▸ **Directions for this task**
Nothing in the data may be altered as it is transcribed.

*** Source material ***

-- ==== Sys2Proof/Machine/Dispatch.lean ====
section
/-! DEFINITION. The dispatch of every instruction and event to its meaning, one arm each. -/

namespace Sys2Proof.Machine

open Sys2Proof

*** End of Source material ***

▸ **Exercise result**
-- ==== Sys2Proof/Machine/Dispatch.lean ====
section
/-! DEFINITION. The dispatch of every instruction and event to its meaning, one arm each. -/

namespace Sys2Proof.Machine

open Sys2Proof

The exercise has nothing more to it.